Hacker News new | ask | show | jobs
by _dps 1899 days ago
It is absolutely untrue that DL is immune to fat-fail problems, and it is important that no one operate mission critical systems under this assumption.

The two fat tail questions one has to engage are:

- is it possible that a catastrophic input might be lurking in the wild that would not be present in a typical training set? Even with a 1M instance training set, a one-in-a-million situation will only appear (and affect your objective function) on average one time, and could very well not appear at all.

- can I bound how badly I will suffer if my system is allowed to operate in the wild on such an input?

DL gives no additional tools to engage these questions.

2 comments

> It is absolutely untrue that DL is immune to fat-fail problems

In fact, working on fat tail problems is currently a hot topic in ML.

I don't quite follow: is not what you described a flaw fundamental to all forecasting; that is, the occurrence of a gross outlier? I should clarify that DL doesn't suffer from the same problem the normality condition has on fat-tails: a failure to capture the skew of the distribution.
It's not characteristic of all forecasting, only purely empirical forecasting.

Definitionally, the only way to reason about risk that doesn't appear in training data is non-empirical (e.g. a priori assumptions about distributions, or worst cases, or out-of-paradigm tools like refusing to provide predictions for highly non-central inputs).

DL is not any better (or worse) than any other purely empirical method at answering questions about fat-tail risk, and the only way to do better is to use non-empirical/a-priori tools.
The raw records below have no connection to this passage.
-- ==== Sys2Proof/Machine/Ops.lean ====
section
/-! DEFINITION. The named operations on the state: fetching the next operation of the trace, the guard of R117, the
writes of an edge (spec/40_frame_decoder.md R105, R106), finalize (R110), taking a fault (spec/60_exceptions.md R193)
and leaving it by a fresh block (R195, spec/70_reset_and_hazards.md R210, R214). -/

namespace Sys2Proof.Machine

/-- What a step answers. -/
abbrev Outcome := Host.Outcome State Fault Refusal

/-- R40: take the next element of the event sequence: its decoding and the state without it; `none` when nothing has
arrived. -/
def fetch (s : State) : Option (Except Reserved Instr × State) :=
  match s.trace with
  | [] => none
  | input :: rest => some (decodeInput input, { s with trace := rest })

/-- R117, R100: an operation of the frame decoder other than CREATE. Before the first CREATE the trace is refused,
while halted nothing changes, otherwise `write` is the whole effect. -/
def whenLive (s : State) (write : State → State) : Outcome :=
  if !s.created then .refused .beforeCreate
  else if halted s then .next s
  else .next (write s)

/-! ### Subscribers, edges and finalize -/

/-- R102: SUBS <- SUBS ++ [h]. -/
def addSub (h : Nat) (s : State) : State := { s with subs := s.subs ++ [h] }

/-- R105, R106: ACC <- trunc((ACC << 1) | b) and LAT <- t, together. -/
def shiftIn (b : Bool) (t : Int) (s : State) : State :=
  { s with acc := trunc s.par (shiftBit s.acc b), lat := t }

/-- R17, R25: EMIT(raw). -/
def emit (raw : Nat) (s : State) : State := { s with out := s.out ++ [{ raw := raw, subs := s.subs }] }

/-- R110: snapshot, emit and clear as one transition. -/
def finalize (s : State) : State := { emit s.acc s with acc := 0 }

/-- R108: the poll tick, with its branches R109 and R110. -/
def pollTick (now : Int) (s : State) : State := if fire s now then finalize s else s

/-! ### Faults (R193: write FAULT, and be halted) -/

/-- R182: InvalidPortError. -/
def raiseInvalidPort (p : Nat) (s : State) : State := { s with fault := .invalidPort p }

/-- R181: ConfigurationError, the state that stands for "no decoder": FAULT, no subscriber, no output. The CREATE has
been applied, so what follows is ignored and not refused (V4; log 12). -/
def raiseConfiguration (cause : ConfigCause) (s : State) : State :=
  { s with created := true, fault := .configurationError cause, subs := [], out := [] }

/-- R104: one edge notification, resolved by equality of identifiers only. -/
def edgeOn (p : Nat) (t : Int) (s : State) : State :=
  if p = s.portA then shiftIn false t s
  else if p = s.portB then shiftIn true t s
  else raiseInvalidPort p s

/-! ### The fresh block (R36, R195, R214) -/

/-- R36: every register at its reset value, with CFG and LAT given. The parameters, the answer of the last query and
the input still to come are not the block's. -/
def freshBlock (a b : Nat) (timeout : Int) (lat : Int) (s : State) : State :=
  { s with
    created := true, portA := a, portB := b, tInact := timeout, acc := 0, lat := lat, subs := [], out := []
    fault := .none, now := 0, pcnt := s.par.tPoll - 1, p0 := false, p1 := false, outRaw := 0, outStb := false }

/-- R37: a draw of the value LAT has after reset. -/
def drawLat (s : State) : Int := Config.latDraw s.draws

/-- A free value has been used: the next one is another. -/
def countDraw (s : State) : State := { s with draws := s.draws + 1 }

end Sys2Proof.Machine
end

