/-- R136, R138: ISVALID answers by the number of set bits among bits 25:13 and among bits 12:0, under each reading of
values of more than 26 bits, and writes nothing but the answer. -/
def Obligations.IsValidCountsTheGroups : Prop :=
  ∀ (s : State) (raw n : Nat), raw < 2 ^ n →
    let low := ((List.range 13).filter fun k => raw.testBit k).length
    let high := ((List.range 13).filter fun k => raw.testBit (13 + k)).length
    let highAll := ((List.range n).filter fun k => raw.testBit (13 + k)).length
    ∃ verdict : Bool, exec (.isvalid raw) s = .next { s with reply := some (.isValid verdict) } ∧
      (s.par.isValidWide = .ignoreHigh → (verdict = true ↔ high % 2 = 0 ∧ low % 2 = 1)) ∧
      (s.par.isValidWide = .falseIfHigh → (verdict = true ↔ raw < 2 ^ 26 ∧ high % 2 = 0 ∧ low % 2 = 1)) ∧
      (s.par.isValidWide = .upperUnmasked → (verdict = true ↔ highAll % 2 = 0 ∧ low % 2 = 1))

/-- R137: TOSTRING answers RENDER of the five items in the order of the rule, whatever RENDER is. -/
def Obligations.ToStringRendersTheFiveItems : Prop :=
  ∀ (s : State) (raw : Nat),
    exec (.tostring raw) s =
      .next { s with reply := some (.text (Config.render (BitVec.ofNat 1 (raw / 2 ^ 25 % 2))
        (BitVec.ofNat 8 (raw / 2 ^ 17 % 2 ^ 8)) (BitVec.ofNat 16 (raw / 2 % 2 ^ 16)) (BitVec.ofNat 1 (raw % 2))
        (isValidOf s.par.isValidWide raw))) }

/-- R139(a), R76: composition and extraction are inverse below 2^26. -/
def Obligations.ComposeAndExtractAreInverse : Prop :=
  (∀ (lpb : BitVec 1) (fc : BitVec 8) (cn : BitVec 16) (tpb : BitVec 1),
    compose lpb fc cn tpb < 2 ^ 26 ∧
    lpbOf (compose lpb fc cn tpb) = lpb ∧ fcOf (compose lpb fc cn tpb) = fc ∧
    cnOf (compose lpb fc cn tpb) = cn ∧ tpbOf (compose lpb fc cn tpb) = tpb) ∧
  (∀ raw : Nat, raw < 2 ^ 26 → compose (lpbOf raw) (fcOf raw) (cnOf raw) (tpbOf raw) = raw)

/-- R139(b), R77: bits 26 and above reach no accessor. -/
def Obligations.AccessorsIgnoreHighBits : Prop :=
  ∀ raw : Nat,
    lpbOf raw = lpbOf (raw % 2 ^ 26) ∧ fcOf raw = fcOf (raw % 2 ^ 26) ∧ cnOf raw = cnOf (raw % 2 ^ 26) ∧
    tpbOf raw = tpbOf (raw % 2 ^ 26) ∧ isValidOf .ignoreHigh raw = isValidOf .ignoreHigh (raw % 2 ^ 26)

/-- R139(c): exactly 2^24 of the 2^26 values below 2^26 are valid. -/
def Obligations.QuarterOfTheValuesAreValid : Prop :=
  ∀ wide : IsValidWide, ((Finset.range (2 ^ 26)).filter fun raw => isValidOf wide raw = true).card = 2 ^ 24

/-- R139(d), R76: for every facility code and card number exactly one choice of the parity bits is valid, the one of
R76. -/
def Obligations.ValidParityBitsAreUnique : Prop :=
  ∀ (lpb : BitVec 1) (fc : BitVec 8) (cn : BitVec 16) (tpb : BitVec 1) (wide : IsValidWide),
    isValidOf wide (compose lpb fc cn tpb) = true ↔ lpb = validLpb fc cn ∧ tpb = validTpb cn

/-- R139(e): changing exactly one bit of a valid value below 2^26 makes it invalid; changing two bits of one group leaves
it valid. -/
def Obligations.SingleBitErrorsAreDetected : Prop :=
  ∀ (raw k l : Nat), raw < 2 ^ 26 → isValidOf .ignoreHigh raw = true → k < 26 →
    isValidOf .ignoreHigh (raw ^^^ 2 ^ k) = false ∧
    (l < 26 → k ≠ l → (k < 13 ↔ l < 13) → isValidOf .ignoreHigh (raw ^^^ 2 ^ k ^^^ 2 ^ l) = true)

/-! ## Properties of runs of the event machine -/

/-- R71: the serial order: pulses applied from ACC = 0 give the number whose first digit is the first pulse. -/
def Obligations.PulsesAccumulateMostSignificantFirst : Prop :=
  ∀ (s : State) (pulses : List Pulse), live s = true → s.portA ≠ s.portB → s.acc = 0 →
    ∃ lat, runEvents (pulses.map (pulseEdge s.portA s.portB)) s =
      .next { s with acc := trunc s.par (appendBits 0 (pulses.map (·.1))), lat := lat } ∧
      ∀ p ∈ pulses.getLast?, lat = p.2

/-- R114: the closed form of accumulation, with ticks in between none of which finalizes. -/
def Obligations.AccumulationClosedForm : Prop :=
  ∀ (s s' : State) (events : List Instr), live s = true → fitsAcc s.par s.acc →
    (∀ i ∈ events, edgeOrTick i = true) → runEvents events s = .next s' → s'.out = s.out →
    s' = { s with acc := trunc s.par (appendBits s.acc (events.filterMap edgeBit)), lat := s'.lat } ∧
    (∀ t, lastEdgeTime events = some t → s'.lat = t) ∧ (lastEdgeTime events = none → s'.lat = s.lat)

/-- R115: Finalize-on-silence: with ticks only, exactly one event is emitted, at the first tick over the timeout, it
carries ACC, and ACC is zero after; with no such tick nothing changes. -/
def Obligations.FinalizeOnSilence : Prop :=
  ∀ (s : State) (nows : List Int), live s = true → s.acc ≠ 0 →
    ((∃ n ∈ nows, s.tInact < n - s.lat) →
      runEvents (nows.map Instr.tick) s =
        .next { s with acc := 0, out := s.out ++ [{ raw := s.acc, subs := s.subs }] }) ∧
    ((∀ n ∈ nows, n - s.lat ≤ s.tInact) → runEvents (nows.map Instr.tick) s = .next s)

/-- R116: No-emit-on-idle: from ACC = 0 and OUT = [], a sequence of events of the event machine with no EDGE1 and no
further CREATE leaves them so. -/
def Obligations.NoEmitOnIdle : Prop :=
  ∀ (s s' : State) (events : List Instr), s.acc = 0 → s.out = [] →
    (∀ i ∈ events, (∀ t, i ≠ .edge1 t) ∧ (∀ t, i ≠ .edge s.portB t) ∧ (∀ a b t, i ≠ .create a b t) ∧
      (∀ r x y, i ≠ .cycle r x y)) →
    runEvents events s = .next s' → s'.acc = 0 ∧ s'.out = []
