@[simp] theorem finalizeToPins_par : (finalizeToPins s).par = s.par := rfl
@[simp] theorem finalizeToPins_created : (finalizeToPins s).created = s.created := rfl
@[simp] theorem finalizeToPins_portA : (finalizeToPins s).portA = s.portA := rfl
@[simp] theorem finalizeToPins_portB : (finalizeToPins s).portB = s.portB := rfl
@[simp] theorem finalizeToPins_tInact : (finalizeToPins s).tInact = s.tInact := rfl
@[simp] theorem finalizeToPins_acc : (finalizeToPins s).acc = 0 := rfl
@[simp] theorem finalizeToPins_lat : (finalizeToPins s).lat = s.lat := rfl
@[simp] theorem finalizeToPins_subs : (finalizeToPins s).subs = s.subs := rfl
@[simp] theorem finalizeToPins_out : (finalizeToPins s).out = s.out ++ [{ raw := s.acc, subs := s.subs }] := rfl
@[simp] theorem finalizeToPins_fault : (finalizeToPins s).fault = s.fault := rfl
@[simp] theorem finalizeToPins_now : (finalizeToPins s).now = s.now := rfl
@[simp] theorem finalizeToPins_pcnt : (finalizeToPins s).pcnt = s.pcnt := rfl
@[simp] theorem finalizeToPins_p0 : (finalizeToPins s).p0 = s.p0 := rfl
@[simp] theorem finalizeToPins_p1 : (finalizeToPins s).p1 = s.p1 := rfl
@[simp] theorem finalizeToPins_outRaw : (finalizeToPins s).outRaw = s.acc := rfl
@[simp] theorem finalizeToPins_outStb : (finalizeToPins s).outStb = true := rfl
@[simp] theorem finalizeToPins_reply : (finalizeToPins s).reply = s.reply := rfl
@[simp] theorem finalizeToPins_draws : (finalizeToPins s).draws = s.draws := rfl
@[simp] theorem finalizeToPins_trace : (finalizeToPins s).trace = s.trace := rfl

@[simp] theorem advance_par (d1n d0n : Bool) : (advance d1n d0n s).par = s.par := rfl
@[simp] theorem advance_created (d1n d0n : Bool) : (advance d1n d0n s).created = s.created := rfl
@[simp] theorem advance_portA (d1n d0n : Bool) : (advance d1n d0n s).portA = s.portA := rfl
@[simp] theorem advance_portB (d1n d0n : Bool) : (advance d1n d0n s).portB = s.portB := rfl
@[simp] theorem advance_tInact (d1n d0n : Bool) : (advance d1n d0n s).tInact = s.tInact := rfl
@[simp] theorem advance_acc (d1n d0n : Bool) : (advance d1n d0n s).acc = s.acc := rfl
@[simp] theorem advance_lat (d1n d0n : Bool) : (advance d1n d0n s).lat = s.lat := rfl
@[simp] theorem advance_subs (d1n d0n : Bool) : (advance d1n d0n s).subs = s.subs := rfl
@[simp] theorem advance_out (d1n d0n : Bool) : (advance d1n d0n s).out = s.out := rfl
@[simp] theorem advance_fault (d1n d0n : Bool) : (advance d1n d0n s).fault = s.fault := rfl
@[simp] theorem advance_now (d1n d0n : Bool) : (advance d1n d0n s).now = (s.now + 1) % 2 ^ s.par.tsW := rfl
@[simp] theorem advance_pcnt (d1n d0n : Bool) : (advance d1n d0n s).pcnt = if tickDue s then s.par.tPoll - 1 else s.pcnt - 1 := rfl
@[simp] theorem advance_p0 (d1n d0n : Bool) : (advance d1n d0n s).p0 = d0n := rfl
@[simp] theorem advance_p1 (d1n d0n : Bool) : (advance d1n d0n s).p1 = d1n := rfl
@[simp] theorem advance_outRaw (d1n d0n : Bool) : (advance d1n d0n s).outRaw = s.outRaw := rfl
@[simp] theorem advance_outStb (d1n d0n : Bool) : (advance d1n d0n s).outStb = s.outStb := rfl
@[simp] theorem advance_reply (d1n d0n : Bool) : (advance d1n d0n s).reply = s.reply := rfl
@[simp] theorem advance_draws (d1n d0n : Bool) : (advance d1n d0n s).draws = s.draws := rfl
@[simp] theorem advance_trace (d1n d0n : Bool) : (advance d1n d0n s).trace = s.trace := rfl

@[simp] theorem freshBlock_par (a b : Nat) (timeout lat : Int) : (freshBlock a b timeout lat s).par = s.par := rfl
@[simp] theorem freshBlock_created (a b : Nat) (timeout lat : Int) : (freshBlock a b timeout lat s).created = true := rfl
@[simp] theorem freshBlock_portA (a b : Nat) (timeout lat : Int) : (freshBlock a b timeout lat s).portA = a := rfl
@[simp] theorem freshBlock_portB (a b : Nat) (timeout lat : Int) : (freshBlock a b timeout lat s).portB = b := rfl
@[simp] theorem freshBlock_tInact (a b : Nat) (timeout lat : Int) : (freshBlock a b timeout lat s).tInact = timeout := rfl
@[simp] theorem freshBlock_acc (a b : Nat) (timeout lat : Int) : (freshBlock a b timeout lat s).acc = 0 := rfl
@[simp] theorem freshBlock_lat (a b : Nat) (timeout lat : Int) : (freshBlock a b timeout lat s).lat = lat := rfl
@[simp] theorem freshBlock_subs (a b : Nat) (timeout lat : Int) : (freshBlock a b timeout lat s).subs = [] := rfl
@[simp] theorem freshBlock_out (a b : Nat) (timeout lat : Int) : (freshBlock a b timeout lat s).out = [] := rfl
@[simp] theorem freshBlock_fault (a b : Nat) (timeout lat : Int) : (freshBlock a b timeout lat s).fault = .none := rfl
@[simp] theorem freshBlock_now (a b : Nat) (timeout lat : Int) : (freshBlock a b timeout lat s).now = 0 := rfl
@[simp] theorem freshBlock_pcnt (a b : Nat) (timeout lat : Int) : (freshBlock a b timeout lat s).pcnt = s.par.tPoll - 1 := rfl
@[simp] theorem freshBlock_p0 (a b : Nat) (timeout lat : Int) : (freshBlock a b timeout lat s).p0 = false := rfl
@[simp] theorem freshBlock_p1 (a b : Nat) (timeout lat : Int) : (freshBlock a b timeout lat s).p1 = false := rfl
@[simp] theorem freshBlock_outRaw (a b : Nat) (timeout lat : Int) : (freshBlock a b timeout lat s).outRaw = 0 := rfl
@[simp] theorem freshBlock_outStb (a b : Nat) (timeout lat : Int) : (freshBlock a b timeout lat s).outStb = false := rfl
@[simp] theorem freshBlock_reply (a b : Nat) (timeout lat : Int) : (freshBlock a b timeout lat s).reply = s.reply := rfl
@[simp] theorem freshBlock_draws (a b : Nat) (timeout lat : Int) : (freshBlock a b timeout lat s).draws = s.draws := rfl
@[simp] theorem freshBlock_trace (a b : Nat) (timeout lat : Int) : (freshBlock a b timeout lat s).trace = s.trace := rfl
Obviously the tradeoff here is that your a priori assumptions can be wrong, and that too needs to be included in your risk model (see e.g. Robust Optimization / Robust Control).

I think it's wrong to assume that non-empirical methods can be reliably trusted to give better results. Humans are terrible at avoiding bias or evaluating risks, especially for uncommon events.
Food for thought: if every method for predicting event x is terrible, then you might as well not try to predict x and build your life in such way that you never expose yourself to the risk of x happening.
From a Bayesian point of view, that amounts to a "prediction" that the probability of event x is so significant that you should build your life around it. But I guess if you knew enough for that sentence to make sense you wouldn't have posted your comment. So, suffice it to say that Bayesian decision theory cuts the knot you're talking about.